Search code examples
pythonpandasleast-squaresstatsmodels

Solving linearised least squares using statsmodels


I'm trying to translate a simple linearised least squares problem to statsmodels, in order to learn how to use it for iterative least squares:

The (contrived) data comprise measurements of the time it takes for a ball to drop a given distance.

distance    time
10          1.430
20          2.035
30          2.460
40          2.855

Using these measurements, I want to determine the acceleration due to gravity, using:

t = sqrt(2s/g)

This is (obviously) non-linear, but I can linearise it (F(x- + 𝛿x) = l0 + v, where x- is a provisional value), then use a provisional value for g (10) to calculate F(g), and iterate if necessary:

import pandas as pd
import numpy as np
import matplotlib.pyplot as plt

measurements = pd.DataFrame({
    'distance': [10, 20, 30, 40],
    'time': [1.430, 2.035, 2.460, 2.855]
})

prov_g = 10
measurements['fg'] = measurements['distance'].apply(
    lambda d: ((2 * d) ** 0.5) * (prov_g ** -0.5))
measurements['A_matrix'] = measurements['distance'].apply(
    lambda d: -np.sqrt(d / 2) * (prov_g ** -1.5))
measurements['b'] = measurements['time'] - measurements['fg']
ATA = np.dot(measurements['A_matrix'], measurements['A_matrix'].T)
ATb = np.dot(measurements['A_matrix'].T, measurements['b'])
x = np.dot(ATA ** -1, ATb)
updated_g = prov_g + x
updated_g

>>> 9.807

What I can't figure out from the examples is how I can use solve statsmodels to do what I've just done manually (linearising the problem, then solving using matrix multiplication)


Solution

  • statsmodels is not directly of any help here, at least not yet.

    I think your linearized non-linear least square optimization is essentially what scipy.optimize.leastsq does internally. It has several more user friendly or extended wrappers, for example scipy.optimize.curve_fit or the lmfit package.

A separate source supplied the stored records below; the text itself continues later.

-- ==== Sys2Proof/Machine/Numeric.lean ====
section
/-! DEFINITION. What the rules write with the numeric parameter `NUM` (00_scope.md section 6):
decimal literals, `clamp01` (R13), and the quantisers `round(k * v)` with the saturation an inexact
instance needs (R106, 92_eei_decisions.md D36). -/

namespace Sys2Proof.Machine

variable {S : Type}

/-- A decimal literal denotes that rational: `2/3` is `ofInt(2)/ofInt(3)` (R11). -/
def lit (N : Num S) (p q : Int) : S := N.div (N.ofInt p) (N.ofInt q)

/-- `clamp01(v) = max(0, min(1, v))` (R13). -/
def clamp01 (N : Num S) (v : S) : S := N.max N.zero (N.min N.one v)

/-- `round(v)` put into the range 0 to `top` of a quantised field. In the reference instance every
argument lies in the range already (R106, R127), so the saturation changes nothing there
(assumption 7). -/
def quantise (N : Num S) (top : Nat) (v : S) : Nat := min top (N.round v).toNat

/-- The cosine argument's offset, `ofInt(x) + 0.5` (R89, R122). -/
def halfStep (N : Num S) (x : Nat) : S := N.add (N.ofInt x) (lit N 1 2)

end Sys2Proof.Machine
end

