-- ==== Sys2Proof/Machine/NibbleQuantiser.lean ====
section
/-! DEFINITION. The nibble quantiser and dequantiser unit (42_nibble_quantiser.md): `ChannelWrite`
for ENCODE, `ChannelDecode` for DECODE. -/

namespace Sys2Proof.Machine

variable {S : Type}

/-- The AC quantiser `round(15 * v)` (R99). -/
def quantiseAc (N : Num S) (v : S) : Nat := quantise N 15 (N.mul (N.ofInt 15) v)

/-- Nibbles ORed into consecutive slots from `idx` on (R97). -/
def writeNibbles (h : List Byte) (start idx : Nat) (ds : List Nat) : List Byte :=
  match ds with
  | [] => h
  | d :: rest => writeNibbles (orNibble h start idx d) start (idx + 1) rest

/-- `ChannelWrite(ch, start, idx)` (R97): the hash buffer and the updated cursor. -/
def channelWrite (N : Num S) (ch : Channel S) (start : Nat) (h : List Byte) (idx : Nat) :
    List Byte × Nat :=
  (writeNibbles h start idx (ch.ac.map (quantiseAc N)), idx + ch.ac.length)

/-- The AC dequantiser `(ofInt(d) / 7.5 - 1) * s` (R100). -/
def dequantiseAc (N : Num S) (s : S) (d : Nat) : S :=
  N.mul (N.sub (N.div (N.ofInt d) (lit N 15 2)) N.one) s

/-- `ChannelDecode(start, idx, count, s)` (R100): the sequence and the updated cursor. -/
def channelDecode (N : Num S) (h : List Byte) (start idx count : Nat) (s : S) : List S × Nat :=
  ((List.range count).map fun j => dequantiseAc N s (nibbleAt h start (idx + j)), idx + count)

/-- The P and Q scale with the boost of 1.25 "at the scale-parameter level" (R101, R120). -/
def boosted (N : Num S) (scale : S) : S := N.mul scale (lit N 5 4)

end Sys2Proof.Machine
end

    Statsmodels currently does not have a generic version of an equivalent iterative solver.

    Statsmodels uses iteratively reweighted least squares as optimizer in several models like GLM and RLM. However, those are model specific implementations. In those cases statsmodels uses WLS (weighted least square) to calculate the equivalent of your solution for the linear model in calculating the next step.